Я наклонился, чтобы снова поцеловать её пытаясь стереть эти мысли из своей головы, но они стучали в моей голове, как барабаны, и я не мог от них избавиться, как бы сильно ни старался. И, словно жаждущий наказания, как будто того, что она тут работала, было недостаточно, я всё равно спросил.
Прижавшись губами к её губам, я отстранился ровно настолько, чтобы спросить:
— Ты с кем-нибудь что-нибудь делала? — мысль о том, что Джексон даже притворялся, что прикасается к ней, вызвала ярость, вскипевшую в моей крови.
Оклин перестала целовать меня, целиком и полностью отстранилась. Она даже не смотрела мне в глаза, и я приготовился к худшему. Я приготовился к «да».
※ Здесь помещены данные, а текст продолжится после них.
/-! ### Names -/

/-- A result type as a register type (R341). -/
def resTy : ResTy → Ty
  | .s64 => .s64
  | .s32 => .s32
  | .s16 => .s16
  | .s8 => .s8
  | .f64 => .f64
  | .f32 => .f32
  | .bf16 => .bf16

/-- The code of a result type (R341). -/
def resCode : ResTy → Nat
  | .s64 => 0
  | .s32 => 1
  | .s16 => 2
  | .s8 => 3
  | .f64 => 4
  | .f32 => 5
  | .bf16 => 6

/-- The pod of a group. -/
def Group.pod (g : Group) : Nat := podOf g.core

/-! ### Gangs (R326, R344) -/

/-- Entry `k` of the two scalars of GANG. -/
def gangEntry (w0 w1 : Word) (k : Nat) : Nat := (if k < 3 then w0 else w1).toNat / 2 ^ (11 * (k % 3)) % 2 ^ 11

/-- The member that an entry names. -/
def memberOf (x : Nat) : Member := ⟨x % 32, x / 32 % 4, x / 128 % 4, x / 512 % 4⟩

/-- The entries that name members. -/
def gangMembers (w0 w1 : Word) : List Member :=
  ((List.range 6).map fun k => memberOf (gangEntry w0 w1 k)).filter fun m => m.role != 0

/-- Each slab below `n` is held by exactly one member of the role. -/
def slabsHeld (n : Nat) (l : List Nat) : Bool := (List.range n).all (fun k => l.count k == 1) && l.all (· < n)

/-- A valid gang register with no reserved bit set (R326, R344). -/
def gangOk (self groups : Nat) (w0 w1 : Word) (x : Gang) : Bool :=
  decide (w0.toNat < 2 ^ 33) && decide (w1.toNat < 2 ^ 33)
    && ((List.range 6).all fun k =>
      let m := memberOf (gangEntry w0 w1 k)
      (m.role != 0 || gangEntry w0 w1 k == 0) && (m.role % 2 == 1 || m.aslab == 0) && (2 ≤ m.role || m.bslab == 0))
    && decide (2 ≤ x.members.length) && decide ((x.members.map (·.grp)).Nodup)
    && (x.members.all fun m => decide (m.grp < groups)) && (x.members.any fun m => m.grp == self)
    && slabsHeld x.a ((x.members.filter fun m => m.role % 2 == 1).map (·.aslab))
    && slabsHeld x.b ((x.members.filter fun m => 2 ≤ m.role).map (·.bslab))

/-- GANG (R344). -/
def gangBody (o : XGang) : Body := fun s g l =>
  let w0 := g.sreg o.m.toNat
  let w1 := g.sreg (o.m.toNat + 1)
  let x : Gang := ⟨2 ^ o.a.toNat, 2 ^ o.b.toNat, gangMembers w0 w1⟩
  if isWave g.id || pastScalars o.m 2 || !gangOk (groupOf g.id) l.groupsPer w0 w1 x then .trap Cause.illegal ((encode (.gang o)).headD 0)
  else .group s { g with gang := some x }

/-! ### Tokens and turns (R324, R343) -/

/-- The group holds the tile. -/
def State.holds (s : State) (g : Group) (t : Nat) : Bool := decide ((s.tile g.pod t).holder = .group g.id)

/-- An operation that reads or writes a tile. -/
def OpKind.isTile : OpKind → Bool
  | .drain .. | .drainm .. | .acst .. | .acld .. => true
  | _ => false

/-- The group's earlier tile instruction that has not finished (R343). -/
def State.tileOp (s : State) (g : GroupId) : Option Nat :=
  (s.ops.find? fun o => decide (o.gid = g) && o.kind.isTile).map (·.n)

/-- The trap of a token check (R324, R385). -/
def tokenTrap (t : Nat) : Eff := .trap Cause.token (BitVec.ofNat 64 t)

/-- A tile instruction of the holder: the token check, then its turn, then what it does (R343). -/
def withTile (t : Nat) (s : State) (g : Group) (k : Eff) : Eff :=
  if !s.holds g t then tokenTrap t
  else match s.tileOp g.id with
    | some n => .wait (.tile n)
    | none => k

/-- The engine has stopped: it halts the issuer (R340). -/
def engineHalt (s : State) (g : Group) : Eff :=
  .go (s.haltGroup g.id 6 0 false (BitVec.ofNat 64 g.here) 0 true) .done []

/-- A failed pass of this group into a tile, and the group once it is reported (R330). -/
def Group.passFailure (g : Group) (t : Nat) : Option (Failure × Group) :=
  (g.passFails.find? fun x => x.tile == t).map fun x =>
    (x.fail, { g with passFails := g.passFails.filter fun y => y.op != x.op, mx := g.mx.forget x.op })

/-- A tile with its residues and status as MZERO leaves them (R345). -/
def Tile.cleared (t : Tile) (fmt : AccFmt) (td : ResTy) (e : Nat) : Tile :=
  { t with res := [], fmt := fmt, td := td, e := e, scale := false, ovf := false, ovfpos := 0, clamp := false,
           det := false, ccount := 0 }

/-- Injected faults of a tile lose what they had made wrong (R359). -/
def State.dropInjected (s : State) (pod t : Nat) : State :=
  s.onPod pod fun p => { p with
    injected := p.injected.filter fun x => x.tile != t
    patterns := p.patterns.map fun x => { x with spots := x.spots.filter fun y => y.1 != t } }

/-- MZERO (R345). -/
def mzeroBody (o : XMzero) : Body := fun s g _ =>
  let e := g.sreg o.e.toNat
  let t := o.tile.toNat
  if (s.pod g.pod).stopped then engineHalt s g
  else withTile t s g <|
    if 2 ^ 9 ≤ e.toNat then .trap Cause.illegal ((encode (.mzero o)).headD 0)
    else .go ((s.setTile g.pod t ((s.tile g.pod t).cleared o.fmt o.td e.toNat)).dropInjected g.pod t) .next []

/-- REL (R324, R346). -/
def relBody (o : XTok) : Body := fun s g l =>
  let t := o.tile.toNat
  withTile t s g <| .go (s.setTile g.pod t { s.tile g.pod t with holder := .engine l.lid }) .next []

/-- ACQ (R324, R330, R346). -/
def acqBody (o : XTok) : Body := fun s g l =>
  let t := o.tile.toNat
  match g.passFailure t with
  | some (f, g') => .trapIn (s.setGroup g') f.cause f.tval
  | none =>
    let x := s.tile g.pod t
    let take := Eff.go (s.setTile g.pod t { x with holder := .group g.id }) .next []
    match x.holder with
    | .free => (match s.tileOp g.id with
        | some n => .wait (.tile n)
        | none => take)
    | .engine lid =>
      if lid ≠ l.lid then tokenTrap t
      else match s.tileOp g.id with
        | some n => .wait (.tile n)
        | none => if (s.pod g.pod).passInto t then .wait (.passes t) else take
    | .group _ => if g.wait = some (.holding t) then .go s .next [] else tokenTrap t

/-! ### MMA (R327 to R330, R347) -/

/-- Two arrivals agree (R330). -/
def Arrived.agrees (a b : Arrived) : Bool :=
  decide (a.gang = b.gang ∧ a.ins.ta = b.ins.ta ∧ a.ins.tb = b.ins.tb ∧ a.ins.fmt = b.ins.fmt ∧ a.ins.td = b.ins.td
    ∧ a.ins.tile = b.ins.tile ∧ a.ins.book = b.ins.book ∧ a.ins.trp = b.ins.trp)

/-- A latch waits for this group's arrival (R328). -/
def Latch.expects (x : Latch) (g : GroupId) : Bool :=
  x.lid == lidOf g && x.team == teamOf g && x.lists (groupOf g) && !x.arrived.any fun a => decide (a.gid = g)

/-- An arrival joins the oldest latch that expects its group, or opens one (R328). -/
def joinLatch (a : Arrived) : List Latch → List Latch
  | [] => [⟨teamOf a.gid, lidOf a.gid, [a]⟩]
  | x :: t => if x.expects a.gid then { x with arrived := x.arrived ++ [a] } :: t else x :: joinLatch a t

/-- The member has an MMA that no latch has been granted (R328). -/
def Pod.ungranted (p : Pod) (g : GroupId) : Bool := p.latches.any fun x => x.arrived.any fun a => decide (a.gid = g)

/-- What the member's MMA reads, by register and lane. -/
def fragmentValues (g : Group) (regs : List Nat) : Sparse Lane :=
  regs.flatMap fun r => g.lanes.map fun l => (vkey r l, g.readV g.issued r l)

/-- A group that has halted, has been faulted with its team, or has retired (R330). -/
def State.isGone (s : State) (g : GroupId) : Bool :=
  ((s.group? g).map (·.halted)).getD true || ((s.team? (lidOf g) (teamOf g)).map (·.faulted)).getD true

/-- The arrival is put into the latches; a rendezvous that lists a group that is gone is broken (R328, R330). -/
def State.enterLatch (s : State) (pod : Nat) (a : Arrived) : State :=
  let s := s.onPod pod fun p => { p with latches := joinLatch a p.latches }
  match (a.gang.members.map fun m => GroupId.member (lidOf a.gid) (teamOf a.gid) m.grp).find? s.isGone with
  | some g => s.breakGangs g
  | none => s

/-- The MMA goes to the latches (R328, R330). -/
def arrive (o : XMma) (s : State) (g : Group) (gang : Gang) (regs : List Nat) : Eff :=
  let p := s.pod g.pod
  let a : Arrived := ⟨g.id, s.nextOp, g.here, o, gang, fragmentValues g regs⟩
  if p.ungranted g.id || g.withdrawn.isSome then .wait .latch
  else match p.latches.find? fun x => x.expects g.id with
    | some x =>
      if (x.arrived.head?.map a.agrees).getD true then .go (put_ s a) .next []
      else
        let s := s.onPod g.pod fun p => { p with latches := p.latches.erase x }
        .trapIn (s.withdrawLatch x Cause.gangMismatch) Cause.gangMismatch (BitVec.ofNat 64 g.here)
    | none => if 16 ≤ p.latches.length then .wait .latch else .go (put_ s a) .next []
where
  /-- The operation is issued, its operands reserved, and its arrival noted (R297, R329). -/
  put_ (s : State) (a : Arrived) : State :=
    let s := s.onGroup g.id fun x =>
      { x with mx := x.mx.join a.op, reserved := x.reserved ++ [(a.op, regs)] }
    let s : State := { s with nextOp := s.nextOp + 1, ops := s.ops ++ [⟨a.op, g.id, some .mx, a.addr, .mma, none, none⟩] }
    s.enterLatch g.pod a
— Нет, Кэл. Я отклонила все запросы.
Я хотел улыбнуться её ответу. Чувство эйфории охватило меня, и мои губы дёрнулись, чтобы показать моё удовольствие. Однако её страдальческое выражение лица остановило улыбку. Она отвела взгляд не потому, что боялась признать, что что-то натворила. Она отвела их, потому что ей было стыдно даже за то, что она должна была мне что-то объяснять. Я заставил её почувствовать это. Я заставил её опустить глаза и ссутулить плечи из-за моей собственной неуверенности. Я сделал это с ней, и это было едва ли не больнее, чем мысль о том, что она была с другим мужчиной.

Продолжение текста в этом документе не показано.